Reviews for Under Covers
Widom chapter 8 . 4/9/2005
Premonitions...should have seen that coming. Should have, but didn't. Nice little occurance. Loving this story. Sad that I've ran out of chapters. I will be back!
Widom chapter 7 . 4/9/2005
Ah yes, the plot thickens. Devaki the last living member of the royal family...yes, I think that works. Sariyah really should have thought about that incident before his father said something aobut time however. I like the way you write your story...bah to anybody who says differently.
Widom chapter 6 . 4/9/2005
No apology necessary.
Widom chapter 5 . 4/9/2005
Thank you for telling us this. I'm a review maniac, so I review on everything, even authors' comments.
Widom chapter 4 . 4/9/2005
Of course Sariyah is the teacher...couldn't go anywhere with him and her lynx issues if she didn't have to spend time with him. This story simply thrills me.
Widom chapter 3 . 4/9/2005
Ah, goody...glad we found out something about Devaki's past...that little bit about her gift makes me want to scan the rest of your chapters to find out what it is, but I will resist.
Widom chapter 2 . 4/9/2005
Nothing like a little case of mistaken gender...ha ha. Gotta love this chapter, if only becuase you bothered to describe the two (I'm assuming) main characters...I was quite curious about what Devaki looked like.
Widom chapter 1 . 4/9/2005
Uh huh...this is an interesting little chapter. I like Devaki, she's a sly one...she really should pick her fights better though. :)
Eldee chapter 8 . 2/19/2005
You have a really good plot going on here :)

Might I suggest that you take things a bit slower, and mabye add more depth into the characters?

*Mati*
Quick fingers chapter 8 . 2/15/2005
I think you scared people away by being so…

Anyway, you need to work on your grammar and spelling, most of the spelling errors could be caught easily by a quick proof read, or by a spell checker, if you can use it.

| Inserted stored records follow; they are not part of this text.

-- ==== Sys2Proof/Proofs/Commands.lean ====
section
/-! PROOF. What each lifecycle command can do when it leaves a next state (45_lifecycle_commands.md), and which registers it leaves as
they were.
-/

namespace Sys2Proof.Machine

open Sys2Proof

variable {S : Type}

/-! ### The commands, one by one -/

/-- BIND with a next state: one port has a new source. -/
theorem Any.execBind_next {port : Port} {source : Source} {s t : Any.State S} (h : Any.execBind port source s = .next t) :
    s.admits [.inactive, .active] = true ∧ t = { s with ports := s.ports.set port (some source), outcome := .ok } := by
  unfold Any.execBind at h
  split at h
  · next ha => exact ⟨ha, (Host.Outcome.next.inj h).symm⟩
  · cases h

/-- DEACTIVATE with a next state: LIFE is Inactive. -/
theorem Any.execDeactivate_next {s t : Any.State S} (h : Any.execDeactivate s = .next t) :
    s.admits [.active] = true ∧ t = { s with life := .inactive, outcome := .ok } := by
  unfold Any.execDeactivate at h
  split at h
  · next ha => exact ⟨ha, (Host.Outcome.next.inj h).symm⟩
  · cases h

variable [Arith S]

/-- ACTIVATE with a next state: every register is 0 and LIFE is Active. -/
theorem Any.execActivate_next {s t : Any.State S} (h : Any.execActivate s = .next t) :
    s.admits [.inactive, .active] = true ∧ t = { s.zeroRegs with life := .active, outcome := .ok } := by
  unfold Any.execActivate at h
  split at h
  · next ha => exact ⟨ha, (Host.Outcome.next.inj h).symm⟩
  · cases h

/-- DESTROY with a next state: the one of R191, and nothing else. -/
theorem Any.execDestroy_next {H : Hardware S} {s t : Any.State S} (h : Any.execDestroy H s = .next t) :
    s.admits [.inactive, .active] = true ∧ t = s.destroyed H := by
  unfold Any.execDestroy at h
  split at h
  · next ha => exact ⟨ha, (Host.Outcome.next.inj h).symm⟩
  · cases h

/-- CREATE with a next state: its sample rate is admitted, and the allocation has failed, or has not and R185 is done. -/
theorem Any.execCreate_next [DecidableLE S] {H : Hardware S} {v : Sample S} {s t : Any.State S}
    (h : Any.execCreate H v s = .next t) :
    s.admits [.absent] = true ∧ ∃ x, v.scalar? H.num = some x ∧ leastSampleRate ≤ x ∧
      ((s.alloc.fails H s.unit = true ∧ t = { s with alloc := s.alloc.consume, outcome := .createFailed }) ∨
        (s.alloc.fails H s.unit = false ∧ t = { s.created H x with alloc := s.alloc.consume })) := by
  unfold Any.execCreate at h
  split at h
  · next ha =>
    split at h
    · cases h
    · next x hx =>
      split at h
      · next hle =>
        refine ⟨ha, x, hx, hle, ?_⟩
        split at h
        · next hf => exact .inl ⟨hf, (Host.Outcome.next.inj h).symm⟩
        · next hf => exact .inr ⟨Bool.eq_false_iff.mpr hf, (Host.Outcome.next.inj h).symm⟩
      · cases h
  · cases h

section
variable [DecidableLT S] [DecidableLE S]

/-- Of the three causes that leave a next state a check of PROCESS names Skipped alone, and only check 2 does
(45_lifecycle_commands.md R188). -/
theorem Any.State.admission_error {N : Num S} {s : Any.State S} {count : Nat} {c : Cause} (h : s.admission N count = .error c) :
    c ≠ .ok ∧ c ≠ .createFailed ∧ (c = .skipped → s.ports.skipFlag = true) := by
  unfold Any.State.admission at h
  repeat' split at h
  all_goals cases h
  case isFalse.isTrue hskip => exact ⟨nofun, nofun, fun _ => hskip⟩
  all_goals exact ⟨nofun, nofun, nofun⟩

/-- PROCESS with a next state: it is skipped, or admitted and its block starts. -/
theorem Any.execProcess_next {H : Hardware S} {count : Nat} {s t : Any.State S} (h : Any.execProcess H count s = .next t) :
    (s.ports.skipFlag = true ∧ t = { s with outcome := .skipped }) ∨
      ∃ l, s.admission H.num count = .ok l ∧ t = s.startBlock l count := by
  unfold Any.execProcess at h
  split at h
  · next c hc =>
    obtain ⟨hok, hfailed, hskip⟩ := Any.State.admission_error hc
    rcases Any.raise_next h with ⟨rfl, -⟩ | ⟨rfl, ht⟩ | ⟨rfl, -⟩
    · exact absurd rfl hok
    · exact .inl ⟨hskip rfl, ht⟩
    · exact absurd rfl hfailed
  · next l hl => exact .inr ⟨l, hl, (Host.Outcome.next.inj h).symm⟩

/-! ### The registers -/

omit [Arith S] [DecidableLT S] [DecidableLE S] in
theorem Any.State.sameRegisters_refl (s : Any.State S) : s.sameRegisters s := ⟨rfl, rfl, rfl, rfl, rfl, rfl, rfl⟩

omit [DecidableLT S] [DecidableLE S] in
/-- Starting a block writes no register. -/
theorem Any.State.sameRegisters_startBlock (s : Any.State S) (l : Latches S) (count : Nat) :
    s.sameRegisters (s.startBlock l count) := by
  unfold Any.State.startBlock
  split <;> exact s.sameRegisters_refl

variable [DecidableEq S]

/-- A lifecycle command keeps every register, or it is CREATE, ACTIVATE or DESTROY and has zeroed every one (10_state.md R40). -/
theorem Any.exec_command_registers {H : Hardware S} {c : BitVec 3} {operands : List (Operand S)} {i : Instr S} {s t : Any.State S}
    (hd : decodeCmd c operands = .ok i) (h : Any.exec H i s = .next t) :
    s.sameRegisters t ∨ s.zeroRegs.sameRegisters t ∧ (c = 0 ∨ c = 2 ∨ c = 5) := by
  rcases decodeCmd_cases hd with
    ⟨hc, sr, rfl⟩ | ⟨-, port, source, rfl⟩ | ⟨hc, rfl⟩ | ⟨-, count, rfl⟩ | ⟨-, rfl⟩ | ⟨hc, rfl⟩
  · obtain ⟨-, x, -, -, ⟨-, rfl⟩ | ⟨-, rfl⟩⟩ := Any.execCreate_next h
    · exact .inl s.sameRegisters_refl
    · exact .inr ⟨s.zeroRegs.sameRegisters_refl, .inl hc⟩
  · obtain ⟨-, rfl⟩ := Any.execBind_next h
    exact .inl s.sameRegisters_refl
  · obtain ⟨-, rfl⟩ := Any.execActivate_next h
    exact .inr ⟨s.zeroRegs.sameRegisters_refl, .inr (.inl hc)⟩
  · obtain ⟨-, rfl⟩ | ⟨l, -, rfl⟩ := Any.execProcess_next h
    · exact .inl s.sameRegisters_refl
    · exact .inl (s.sameRegisters_startBlock l count)
  · obtain ⟨-, rfl⟩ := Any.execDeactivate_next h
    exact .inl s.sameRegisters_refl
  · obtain ⟨-, rfl⟩ := Any.execDestroy_next h
    exact .inr ⟨s.zeroRegs.sameRegisters_refl, .inr (.inr hc)⟩

end

/-- Settles O41: of the host's moves only a command can write a register, and a command that does zeroes them all. -/
theorem registersWrittenOnlyByTheCore : Obligations.RegistersWrittenOnlyByTheCore := by
  intro s t hr h
  rw [step_eq] at h
  rcases Any.step_idle_cases hr h with
    ⟨-, rfl⟩ | ⟨c, operands, rest, i, hq, hd, hexec⟩ | ⟨a, v, rest, -, rfl⟩ | ⟨answers, rest, -, rfl⟩ | ⟨answers, rest, -, rfl⟩
  · exact .inl (Any.State.sameRegisters_refl _)
  · rcases Any.exec_command_registers hd hexec with hsame | ⟨⟨lfo, bq, svf, lad, fmt, comb, ringPhase⟩, hc⟩
    · exact .inl hsame
    · exact .inr ⟨lfo, bq, svf, lad, fmt, comb, ringPhase, c, operands, rest, hq, hc⟩
  · exact .inl s.sameRegisters_refl
  · exact .inl s.sameRegisters_refl
  · exact .inl s.sameRegisters_refl

end Sys2Proof.Machine
end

As far as the story goes; you’re doing ok, you jump from being very cliché to somewhat original. I think you jumped a little to far ahead in the plot; some times it is easier to slip into thinks slowly, opposed to your full on dive.

Like the “you two were made for each other…” bit, you kind of didn’t have any real build-up for that, well you did, but it was all… Ok, let me put it this way, you don’t have to slap your readers in the face with what you’re doing, most of them are intelligent enough to figure things out. Where as you sort of plop things down in front of them, let them get a hold on that, then plop something new in front of them. I guess what I’m trying to say is you may (note that I say “may”) be moving a little to fast along your plot line. Maybe it’s just me though.

I’ll be watching for updates.

~Luke~
Queen Kat Food chapter 8 . 2/15/2005
The story is good, very well written. I know you are probably going to add some snide remark but you really should proofread your work. I mean I am not one to judge, everyone makes mistakes, but some of yours could be pretty easy to catch. Well I liked the story and I hope you keep it going. And remember criticism only helps you grow as a writer, if all you get is good comments then you should fear that people are not telling the truth, no story is "perfect," and I use that world very lightly. Kat
HorseChild chapter 7 . 2/13/2005
good fifth chapter!

~MAY YOU ALWAYS FLY FREE~

HorseChild
Wild Child with a twist chapter 7 . 1/26/2005
GREAT STORY!
Aneja chapter 6 . 1/19/2005
Your going to kill someone of waiting *me* if you dont post more! lol
Pam chapter 5 . 1/13/2005
Well, I personally thought it was good, the only thing I don't like is the chapters are too short, I would hope that in future chapters you would make them a bit longer, I'm a bit curious as to what her 'gift' is exactly, but can't wait till the next chapter, keep them coming.